An R package that will automatically do CV for logistic regression is the bestglm package. This package is dependent on the leaps package that we used for linear regression. The syntax and formatting of the data require some care, so let's walk through this in detail:
> library(bestglm)
Loading required package: leaps
After loading the package, we will need our outcome coded to 0 or 1. If left as a factor, it will not work. The other requirement to utilize the package is that your outcome, or y, is the last column and all the extraneous columns have been removed. A new data frame will do the trick for us, via the following code:
> X <- train[, 1:9]
> Xy <- data.frame(cbind(X, trainY))
Here is the code to run in order to use the CV technique with our data:
> bestglm(Xy = biopsy.cv, IC="CV",
CVArgs=list(Method="HTF", K=10,
REP=1), family=binomial)
The syntax, Xy = Xy, points to our properly formatted data frame. IC = "CV" tells the package that the information criterion to use is cross-validation. CVArgs are the CV arguments that we want to use. The HTF method is K-fold, which is followed by the number of folds, K = 10, and we are asking it to do only one iteration of the random folds with REP = 1. Just as with glm(), we will need to use family = binomial. On a side note, you can use bestglm for linear regression as well by specifying family = gaussian. So, after running the analysis, we will end up with the following output, giving us three features for Best Model, such as thick, u.size, and nucl. The statement on Morgan-Tatar search simply means that a simple exhaustive search was done for all the possible subsets, as follows:
Morgan-Tatar search since family is non-gaussian.
CV(K = 10, REP = 1)
BICq equivalent for q in (7.16797006619085e-05,
0.273173435514231)
Best Model:
Estimate Std. Error z value Pr(>|z|)
(Intercept) -7.8147191 0.90996494 -8.587934
8.854687e-18
thick 0.6188466 0.14713075 4.206100
2.598159e-05
u.size 0.6582015 0.15295415 4.303260
1.683031e-05
nucl 0.5725902 0.09922549 5.770596
7.899178e-09
We can put these features in glm() and then see how well the model did on the test set. A predict() function will not work with bestglm, so this is a required step:
> reduce.fit <- glm(class ~ thick + u.size + nucl,
family = binomial, data = train)
As before, the following code allows us to compare the predicted labels with the actual ones on the test set:
> test.cv.probs <- predict(reduce.fit, newdata =
test, type = "response")
> misClassError(testY, test.cv.probs)
[1] 0.0383
> confusionMatrix(testY, test.cv.probs)
0 1
0 139 5
1 3 62
The reduced feature model is slightly less accurate than the full feature model, but all is not lost. We can utilize the bestglm package again, this time using the best subsets with the information criterion set to BIC:
> bestglm(Xy = Xy, IC = "BIC", family = binomial)

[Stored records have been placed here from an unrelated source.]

-- ==== Sys2Proof/Machine/Parser.lean ====
section
/-!
DEFINITION. The frame parser (spec/42_frame_parser.md): one iteration of the drain loop as the pseudocode of R150 gives
it, the loop, the hold on the event port (spec/70_reset_and_hazards.md rule R266), and PARSE_DRAIN.
-/

namespace Sys2Proof.Machine

/-- The phases of one drain (spec/10_state.md rule R30). -/
inductive Phase where
  | seekMagic
  | awaitFullFrame
  | validateCrc
  | dispatch
  deriving DecidableEq, Repr

/-- The labels of the drain's silent discards (R164): "not observable" (spec/60_exceptions.md rule R226). -/
inductive Discard where
  | resync
  | crcDiscard
  | shortDiscard
  | malformedDiscard
  deriving DecidableEq, Repr

/-- How one iteration of the loop ends. -/
inductive Iteration where
  /-- the loop stops, from `SEEK_MAGIC` (R151) or `AWAIT_FULL_FRAME` (R154) -/
  | stop (phase : Phase)
  /-- bytes are consumed and nothing is emitted (R152, R155 to R157) -/
  | discard (why : Discard) (s : State)
  /-- a frame is consumed and its event emitted (R158, R159) -/
  | emit (e : Event) (s : State)
  deriving DecidableEq, Repr

/-- `record(p, o)` (R158). -/
def recordAt (p : List Byte) (o : Nat) : Record where
  x     := le64 p o
  y     := le64 p (o + 8)
  z     := le64 p (o + 16)
  state := le32 p (o + 24)
  temp  := le32 p (o + 28)

/-- `[ record(p, 9 + 32*i) | i in 0 .. count-1 ]` (R158). -/
def recordsOf (p : List Byte) (count : Nat) : List Record :=
  (List.range count).map fun i => recordAt p (fsFixed + recSize * i)

/-- `p <- f[7 .. 7 + psize)` (R150). -/
def payloadOf (f : List Byte) (psize : Nat) : List Byte := (f.drop hdr).take psize

/-- Phase `DISPATCH` (R156 to R159): the event of a frame that passed its CRC check, or why it has none. -/
def dispatch (type : BitVec 8) (seq : BitVec 16) (psize : Nat) (p : List Byte) : Except Discard Event :=
  if type = typeFinger then
    if psize < fsFixed then .error .shortDiscard
    else
      let count := (byteAt p 8).toNat
      if psize < fsFixed + recSize * count then .error .malformedDiscard
      else .ok (.fingerSample seq (le64 p 0) (recordsOf p count))
  else .ok (.unknown type seq p)

/-- One iteration of the loop of R150, its checks in the order of spec/60_exceptions.md rule R225. -/
def iterate (s : State) : Iteration :=
  if s.size < minBuf then .stop .seekMagic
  else
    let h := s.peek hdr
    if le16 h 0 ≠ magic then .discard .resync (s.consume 1)
    else
      let psize := (le16 h 2).toNat
      let total := hdr + psize + trl
      if s.size < total then .stop .awaitFullFrame
      else
        let f := s.peek total
        let s' := s.consume total
        if crcOk f then
          match dispatch (byteAt h 6) (le16 h 4) psize (payloadOf f psize) with
          | .ok e => .emit e s'
          | .error why => .discard why s'
        else .discard .crcDiscard s'

/-- The loop of R150 with `emitted` events behind it, for at most `fuel` iterations. It ends by a stop, with the response,
or by an emit, with the event on offer and the drain on hold (R266). -/
def drain : Nat → Nat → State → Result
  | 0, _, _ => .fault .drainUnfinished
  | fuel + 1, emitted, s =>
    match iterate s with
    | .stop _ => .next (s.respondNat emitted)
    | .discard _ s' => drain fuel emitted s'
    | .emit e s' => .next { s' with hold := some { event := e, emitted := emitted } }

/-- "the loop runs at most `s0 + 1` iterations" (R161). -/
def runDrain (emitted : Nat) (s : State) : Result := drain (s.size + 1) emitted s

/-- PARSE_DRAIN (R150). -/
def execParseDrain (s : State) : Result :=
  whenNotFaulted s (runDrain 0 s)

/-- The host accepts the offered event: it is delivered, and "the drain continues from the step after the `emit`" (R266),
which is `events <- events + 1` (R150). With nothing on offer an acceptance has no effect (log entry 5). -/
def acceptOffered (s : State) : Result :=
  match s.hold with
  | none => .next s
  | some h => runDrain (h.emitted + 1) { s with hold := none, events := s.events ++ [h.event] }

/-- The phase the parser is in between two steps (R30): only a drain on hold is in one. -/
def State.phase (s : State) : Option Phase :=
  match s.hold with
  | none => none
  | some _ => some .dispatch

end Sys2Proof.Machine
end

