-- ==== Sys2Proof/Safety.lean ====
section
/-!
DEFINITION. The states a run can reach: the invariants of spec/10_state.md rule R25 and the ranges of rules R8, R22, R27
and R31, and the launch premise of spec/70_reset_and_hazards.md rule R253.
-/

namespace Sys2Proof.Machine

/-- `CAP` is in its range (R8). -/
abbrev State.CapWf (s : State) : Prop := 1 ≤ s.cap ∧ s.cap ≤ 4294967295

/-- The indices are in theirs (R22), and `FULL = 1` implies `HEAD = TAIL` (R25). -/
abbrev State.RingWf (s : State) : Prop :=
  s.head < s.cap ∧ s.tail < s.cap ∧ (s.full = true → s.head = s.tail)

/-- The storage is in canonical form and inside `0..CAP-1` (R40). -/
abbrev State.MemWf (s : State) : Prop :=
  Memory.wf s.mem = true ∧ Memory.within s.cap s.mem = true

/-- `STATUS` is 0, or holds `FAULT` and one of the three causes, its reserved bits 0 (R27, spec/60_exceptions.md rule
R221). -/
abbrev State.StatusWf (s : State) : Prop :=
  s.status = 0 ∨ s.status = statusOf .illegalCommand ∨ s.status = statusOf .consumeOverrun
    ∨ s.status = statusOf .zeroConsumeFull

/-- A drain on hold offers an event the port can carry, holds with no fault recorded (R223: a faulted block runs no
drain), is the last command taken and not abandoned, and has consumed at least 11 bytes for each event
(spec/42_frame_parser.md rule R161). -/
abbrev State.HoldWf (s : State) : Prop :=
  ∀ h ∈ s.hold, h.event.wf = true ∧ s.status = 0 ∧ s.abandoned = false ∧ minBuf * (h.emitted + 1) + s.size ≤ s.cap

/-- The invariant of the block. -/
abbrev State.Wf (s : State) : Prop :=
  s.CapWf ∧ s.RingWf ∧ s.MemWf ∧ s.StatusWf ∧ s.HoldWf

/-- The launch premise `clean_entry` (R253): `STATUS = 0`, `SIZE = 0`, the event port empty, no command in progress. -/
abbrev State.CleanEntry (s : State) : Prop :=
  s.status = 0 ∧ s.size = 0 ∧ s.hold = none

/-- "the last command has responded" (R269): it is not on hold, and the reset input has not abandoned it, since a drain that
is abandoned "never responds" (R250). -/
abbrev State.LastResponded (s : State) : Prop := s.hold = none ∧ s.abandoned = false

/-- The end of a run (R269): the last command has responded, the event port is empty, and no command is held at the port. -/
abbrev State.RunEnded (s : State) : Prop := s.LastResponded ∧ s.offered = none ∧ s.moves = []

/-! ## Terms the claims use -/

/-- The opcodes of spec/30_encoding.md rule R62. -/
def legalOpcodes : List (BitVec 8) :=
  [0x00, 0x01, 0x02, 0x03, 0x04, 0x05, 0x06, 0x07, 0x10, 0x11, 0x20, 0x30, 0x40, 0xF0]

/-- The opcodes whose IMM column in R62 reads 0: "NOP, RB_SIZE, RB_FREE, RB_CAP, PARSE_DRAIN, REG_READ and RESET" (R63). -/
def immZeroOpcodes : List (BitVec 8) := [0x00, 0x05, 0x06, 0x07, 0x20, 0x40, 0xF0]

/-- The three conditions of R63, on the word's fields alone. -/
abbrev LegalWord (w : Word) : Prop :=
  opcOf w ∈ legalOpcodes
    ∧ (subOf w = 0 ∨ (opcOf w = 0x40 ∧ (subOf w).toNat ≤ 6))
    ∧ (opcOf w ∈ immZeroOpcodes → immOf w = 0)

/-- "last `k` bytes of" a sequence (spec/40_ring_buffer.md rule R101). -/
def lastBytes (k : Nat) (s : List Byte) : List Byte := s.drop (s.length - k)

/-- The bytes a command asks to push (R101). -/
def pushedBy : Instr → List Byte
  | .rbPush d => d
  | .nop => []
  | .rbPeek _ => []
  | .rbRead _ => []
  | .rbConsume _ => []
  | .rbSize => []
  | .rbFree => []
  | .rbCap => []
  | .crcCompute _ => []
  | .crcValidate _ => []
  | .parseDrain => []
  | .buildHeartbeat _ => []
  | .regRead _ => []
  | .reset => []

/-- The commands with "no side effect on state" (spec/20_memory.md rule R47). -/
def readsOnly : Instr → Bool
  | .rbPeek _ => true
  | .rbSize => true
  | .rbFree => true
  | .rbCap => true
  | .crcCompute _ => true
  | .crcValidate _ => true
  | .buildHeartbeat _ => true
  | .regRead _ => true
  | .nop => true
  | .rbPush _ => false
  | .rbRead _ => false
  | .rbConsume _ => false
  | .parseDrain => false
  | .reset => false

/-- The commands carried out while `STATUS.FAULT = 1`: "only REG_READ and RESET" (spec/10_state.md rule R28). -/
def runsWhileFaulted : Instr → Bool
  | .regRead _ => true
  | .reset => true
  | .nop => false
  | .rbPush _ => false
  | .rbPeek _ => false
  | .rbRead _ => false
  | .rbConsume _ => false
  | .rbSize => false
  | .rbFree => false
  | .rbCap => false
  | .crcCompute _ => false
  | .crcValidate _ => false
  | .parseDrain => false
  | .buildHeartbeat _ => false

/-- The unread bytes open with the magic, and the header says `psize` payload bytes (spec/30_encoding.md rule R70). -/
abbrev HeaderSays (c : List Byte) (psize : Nat) : Prop :=
  7 ≤ c.length ∧ byteAt c 0 = 0x5A ∧ byteAt c 1 = 0xA5
    ∧ psize = (byteAt c 2).toNat + 256 * (byteAt c 3).toNat

/-- The finger-sample payload of a timestamp and records, then `extra` bytes (spec/30_encoding.md rule R72). -/
def fingerPayload (timestamp : BitVec 64) (records : List Record) (extra : List Byte) : List Byte :=
  bytesLE64 timestamp ++ [BitVec.ofNat 8 records.length] ++ records.flatMap Record.bytes ++ extra

/-- The `k` bytes of a number, by division: "Each gives the least significant byte first" (spec/00_scope.md rule R12, of
`bytesLE16`, `bytesLE32` and `bytesLE64`). -/
def littleEndian (k v : Nat) : List Byte := (List.range k).map fun i => BitVec.ofNat 8 (v / 256 ^ i)

/-- A frame that carries an event (R71, R72): the inverse of what the parser does. -/
def Event.frame : Event → List Byte
  | .fingerSample seq timestamp records => encodeFrame typeFinger seq (fingerPayload timestamp records [])
  | .unknown type seq payload => encodeFrame type seq payload

/-- The events a frame can carry: what the port can carry (R80), and no `Unknown` of type 1 (R159). -/
def Event.framed : Event → Bool
  | .fingerSample _ _ records => decide (records.length ≤ 255)
  | .unknown type _ payload => decide (type ≠ typeFinger) && decide (payload.length ≤ 65535)

/-- What a reset leaves (spec/10_state.md rule R35): an empty ring buffer at index 0, no fault, an empty event port, and the
same capacity; the events already delivered stay delivered. -/
abbrev AfterReset (s t : State) : Prop :=
  t.head = 0 ∧ t.tail = 0 ∧ t.full = false ∧ t.status = 0 ∧ t.hold = none ∧ t.cap = s.cap ∧ t.content = []
    ∧ t.events = s.events

/-- Up to `k` steps, stopping where the machine stops. -/
def stepTimes : Nat → State → Result
  | 0, s => .next s
  | k + 1, s =>
    match step s with
    | .next t => stepTimes k t
    | .fault r => .fault r
    | .refused r => .refused r

/-- A run of `k` steps from `s` to its end `t`: it starts "from a state that satisfies `clean_entry`", with the host's moves
in the state (R269). What the reset input did to a command before the run plays no part in it. -/
abbrev Run (k : Nat) (s t : State) : Prop :=
  s.CleanEntry ∧ stepTimes k { s with abandoned := false } = .next t ∧ t.RunEnded

/-- Two states that differ in stale bytes of `MEM` at most: "at an index outside the unread window" (spec/10_state.md rule
R33). -/
abbrev SameButStale (s t : State) : Prop := t = { s with mem := t.mem } ∧ t.content = s.content

/-- Two outcomes that a host cannot tell apart, up to stale bytes. -/
def sameOutcome : Result → Result → Prop
  | .next s, .next t => SameButStale s t
  | .fault a, .fault b => a = b
  | .refused a, .refused b => a = b
  | _, _ => False

end Sys2Proof.Machine
end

Morgan-Tatar search since family is non-gaussian.
BIC
BICq equivalent for q in (0.273173435514231,
0.577036596263757)
Best Model:
Estimate Std. Error z value Pr(>|z|)
(Intercept) -8.6169613 1.03155250 -8.353391
6.633065e-17
thick 0.7113613 0.14751510 4.822295
1.419160e-06
adhsn 0.4537948 0.15034294 3.018398
2.541153e-03
nucl 0.5579922 0.09848156 5.665956
1.462068e-08
n.nuc 0.4290854 0.11845720 3.622282
2.920152e-04
These four features provide the minimum BIC score for all possible subsets. Let's try this and see how it predicts the test set, as follows:
> bic.fit <- glm(class ~ thick + adhsn + nucl +
n.nuc, family = binomial, data = train)
> test.bic.probs <- predict(bic.fit, newdata =
test, type = "response")
> misClassError(testY, test.bic.probs)
[1] 0.0239
> confusionMatrix(testY, test.bic.probs)
0 1
0 138 1
1 4 66
Here we have five errors, just like the full model. The obvious question then is: which one is better? In any normal situation, the rule of thumb is to default to the simplest or the easiest-to-interpret model, given equality of generalization. We could run a completely new analysis with a new randomization and different ratios of the train and test sets among others. However, let's assume for a moment that we've exhausted the limits of what logistic regression can do for us. We will come back to the full model and the model that we developed on a BIC minimum at the end and discuss the methods of model selection. Now, let's move on to our discriminant analysis methods, which we will also include as possibilities in the final recommendation.